Re: Sleaze Marketing

Is anyone just buying anything a blogger writes about?
That depends and I wouldn’t discount the idea the way you SEEM to be. I participate in a few technical forums such has LinuxQuestions and such and if I’m shopping for a piece of hardware that would work with my setup and a user that is part of the community (and hence is “trusted” as in the article) mentions that a particular model or company is very good, I’m likely to take a closer look and even buy it…
Mind you, if the hardware sucks (it’s happened) you can bet I’ll complain loud and long to anyone who can hear me.
The fact is, this IS bad marketing, YES…we agree on that…but it seems that most people in the industry follow the “all publicity is good publicity” axiom and do not care. Yes, I’m SURE there are good guys out there we don’t hear about…but do you ever sit down and watch commercials? Ever weigh out their claims? See how often the truth is skirted (hint: ALL the time)? What about spam? What about the companies who keep insisting that people want MORE marketing thrown at them, when everyone says it ain’t so? C’mon.

The fact is we’re flooded with this stuff every hour of every day, and it seems that marketers KNOW we can’t check every single line of fine print (Ever see a car commercial? Or a credit card commercial? Or a diet product commercial? I love that line “results shown do not represent typical results”…how can ANYONE say that’s honest marketing?)…and they are fine with that..they know they’ll get one past the goalie and it seems people KNOW they’ll get taken whatever they do, so they care less and less.

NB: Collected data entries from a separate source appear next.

-- ==== Sys2Proof/Syntax.lean ====
section
/-! DEFINITION. The operand tables of 30_encoding.md (R104 to R109) as types, and the instructions: one constructor per row
of opcode_table.json. A name spells the row's assembler text: `mHL` is `(HL)`, `mHLi` is `(HL+)`, `mHLd` is `(HL-)`. -/
namespace Sys2Proof

/-- `r8[i]` for `i != 6`: the seven registers (R104). -/
inductive Reg8 where
  | b | c | d | e | h | l | a
  deriving DecidableEq, Repr

/-- `r8[i]` (R104): a register, or the memory byte at `HL` (index 6). -/
inductive Operand8 where
  | b | c | d | e | h | l | mHL | a
  deriving DecidableEq, Repr

/-- `r16[i]` (R105). -/
inductive Reg16 where
  | bc | de | hl | sp
  deriving DecidableEq, Repr

/-- `r16stk[i]` (R106). -/
inductive Stk16 where
  | bc | de | hl | af
  deriving DecidableEq, Repr

/-- `cc[i]` (R107). -/
inductive Cond where
  | nz | z | nc | c
  deriving DecidableEq, Repr

/-- `alu[i]` (R108). -/
inductive AluOp where
  | add | adc | sub | sbc | and | xor | or | cp
  deriving DecidableEq, Repr

/-- `rot[i]` (R109). -/
inductive RotOp where
  | rlc | rrc | rl | rr | sla | sra | swap | srl
  deriving DecidableEq, Repr

/-- The bit number of BIT, RES and SET (R110). -/
inductive BitNum where
  | b0 | b1 | b2 | b3 | b4 | b5 | b6 | b7
  deriving DecidableEq, Repr

/-- The targets of RST, `8 * y` (45_control_flow.md R311). -/
inductive RstTarget where
  | t00 | t08 | t10 | t18 | t20 | t28 | t30 | t38
  deriving DecidableEq, Repr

Some of us still care tho.

Joe Baderderm says:

Re: Re: Sleaze Marketing

I meant it more in a random/spam buying sort of way. I always look for the “experts” online when buying something. I wouldn’t just buy something (i.e. a piece of software or a hat or a bag of potato chips) because Mike posted it on Techdirt. Wasn’t there the whole milk incident with that company paying bloggers to write about their product? I agree with you that marketing and customer realtions is about TRUST and this technique does nothing to help that.

thecaptain says:

Re: Re: Re: Sleaze Marketing

Well in that sense I agree. I wouldn’t buy something on the single recommendation of any weblog (sorry Mike).

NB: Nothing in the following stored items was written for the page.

-- ==== Sys2Proof/Laws/Memory.lean ====
section
/-! SUPPORT. The laws of the listed memory: read after write, and the canonical form. -/
namespace Sys2Proof.Machine.Memory

/-- Below the lowest listed address every byte is the unlisted one. -/
theorem read_of_lt {m : Memory} {low a : Nat} (h : wfFrom low m = true) (ha : a < low) : read m a = unlisted := by
  induction m generalizing low with
  | nil => rfl
  | cons c m ih =>
    obtain ⟨k, v⟩ := c
    simp only [wfFrom, Bool.and_eq_true, decide_eq_true_eq] at h
    simp only [read, if_neg (show ¬ a = k by omega)]
    exact ih h.2 (by omega)

theorem read_write_same {m : Memory} {low : Nat} (a : Nat) (v : Byte) (h : wfFrom low m = true) :
    read (write m a v) a = v := by
  induction m generalizing low with
  | nil =>
    by_cases hv : v = unlisted
    · simp [write, read, hv]
    · simp [write, read, hv]
  | cons c m ih =>
    obtain ⟨k, w⟩ := c
    simp only [wfFrom, Bool.and_eq_true, decide_eq_true_eq] at h
    have tail : a < k + 1 → read m a = unlisted := fun ha => read_of_lt h.2 ha
    by_cases hlt : a < k
    · by_cases hv : v = unlisted
      · simp [write, hlt, hv, read, show ¬ a = k by omega, tail (by omega)]
      · simp [write, hlt, hv, read]
    · by_cases heq : a = k
      · by_cases hv : v = unlisted
        · simpa [write, heq, hv] using tail (by omega)
        · simp [write, heq, hv, read]
      · simp only [write, if_neg hlt, if_neg heq, read]
        exact ih h.2

theorem read_write_other (m : Memory) (a b : Nat) (v : Byte) (hab : b ≠ a) : read (write m a v) b = read m b := by
  induction m with
  | nil =>
    by_cases hv : v = unlisted <;> simp [write, read, hv, hab]
  | cons c m ih =>
    obtain ⟨k, w⟩ := c
    simp only [write]
    split_ifs <;> simp_all [read]

theorem write_wfFrom {m : Memory} {low : Nat} (a : Nat) (v : Byte) (ha : a < size) (hl : low ≤ a)
    (h : wfFrom low m = true) : wfFrom low (write m a v) = true := by
  induction m generalizing low with
  | nil => by_cases hv : v = unlisted <;> simp [write, wfFrom, hv, hl, ha]
  | cons c m ih =>
    obtain ⟨k, w⟩ := c
    simp only [wfFrom, Bool.and_eq_true, decide_eq_true_eq, bne_iff_ne] at h
    obtain ⟨⟨⟨hk, hs⟩, hw⟩, hm⟩ := h
    have weaken : ∀ {n : Memory} {p q : Nat}, p ≤ q → wfFrom q n = true → wfFrom p n = true := by
      intro n p q hpq hn
      cases n with
      | nil => rfl
      | cons d n =>
        simp only [wfFrom, Bool.and_eq_true, decide_eq_true_eq] at hn ⊢
        exact ⟨⟨⟨by omega, hn.1.1.2⟩, hn.1.2⟩, hn.2⟩
    by_cases hlt : a < k
    · by_cases hv : v = unlisted
      · simp [write, hlt, hv, wfFrom, hk, hs, hw, hm]
      · simp [write, hlt, hv, wfFrom, hl, ha, hs, hw, hm, show a + 1 ≤ k by omega]
    · by_cases heq : a = k
      · by_cases hv : v = unlisted
        · simpa [write, heq, hv] using weaken (by omega) hm
        · simp [write, heq, hv, wfFrom, hk, hs, hm]
      · simp only [write, if_neg hlt, if_neg heq, wfFrom, Bool.and_eq_true, decide_eq_true_eq, bne_iff_ne]
        exact ⟨⟨⟨hk, hs⟩, hw⟩, ih (by omega) hm⟩

/-- Every write at an address of the space keeps the canonical form. -/
theorem write_wf (m : Memory) (a : Nat) (v : Byte) (ha : a < size) (h : wf m = true) : wf (write m a v) = true :=
  write_wfFrom a v ha (Nat.zero_le a) h

end Sys2Proof.Machine.Memory
end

Also, a weblog that’s made by/for marketing purposes that tries to conceal this fact does not last too long (nor becomes too popular)..and that is as it should be.

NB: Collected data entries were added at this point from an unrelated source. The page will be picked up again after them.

-- ==== Sys2Proof/Laws/PerInstr.lean ====
section
/-! SUPPORT. Decoding gives back every instruction: the case split, one lemma per constructor. -/
namespace Sys2Proof.Laws.RoundTrip

/-- Decoding the instruction's bytes, whatever follows them, gives the instruction and what follows. -/
def Statement (i : Instr) : Prop := ∀ rest, decode (encode i ++ rest) = .ok (i, rest)

/-- A 16-bit immediate is put together from its two bytes. -/
theorem of_word (f : Word → Instr) (w : Word) (rest : List Byte)
    (h : decode (encode (f w) ++ rest) = .ok (f (word16 (hiByte w) (loByte w)), rest)) :
    decode (encode (f w) ++ rest) = .ok (f w, rest) := by rw [h, word16_hi_lo]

However, a person insinuating themselves into a blog community is a LOT harder to “unmask” so to speak because you simply don’t think about it (although now I will…its sad that this technique is eroding the trust I did have with people)…its very insidious and VERY dishonest.

The person who came up with this idea and thought it was a good one is scum of the lowest of the low…

I agree very much with how you put it, consumer relations SHOULD be about TRUST..sadly tho, companies no longer believe that. They’ve come to convey the impression that they have a god-given right to our spending money rather than having to earn it by providing good value.

Dave Cotovsky says:

Marketer Infiltration: A Big Surprise?

Marketing is a low profession. It requires you to insinuate your presence in contact with people who overwhelmingly have no desire to be harrassed with false enthusiasms, generated and driven by crossing a marketer’s palm with a coin.
We are creating laws to protect ourselves from these mercenary bastards. We develop electronic appliances to thwart marketer invasions of our homes and privacy.

Marketing has not changed from the days of the encyclopedia salesman jamming his foot in your door, to deliver his message. The problem is this culture of cold-blooded bastards who, for a very few coins, will assault the public on their master’s bidding.

So when a marketer is spotted, he should be exposed for what he/she is: a public nuisance.

Anonymous Coward says:

Re: Marketer Infiltration: A Big Surprise?

Dave, you’re pretty funny, and perhaps a marketer yourself? You’re participation in this comment thread is a form of marketing after all since if you keep commenting under the same name you will start building a “brand”. You ever go on a date? That required marketing? Get a job? Ditto. Perhaps you should read up on the definition of marketing, since you seem rather confused on what it is (besides confusing it with sales).

Mike (profile) says:

Re: Marketer Infiltration: A Big Surprise?

Uh… don’t you think that’s a pretty broad brush you’re painting with?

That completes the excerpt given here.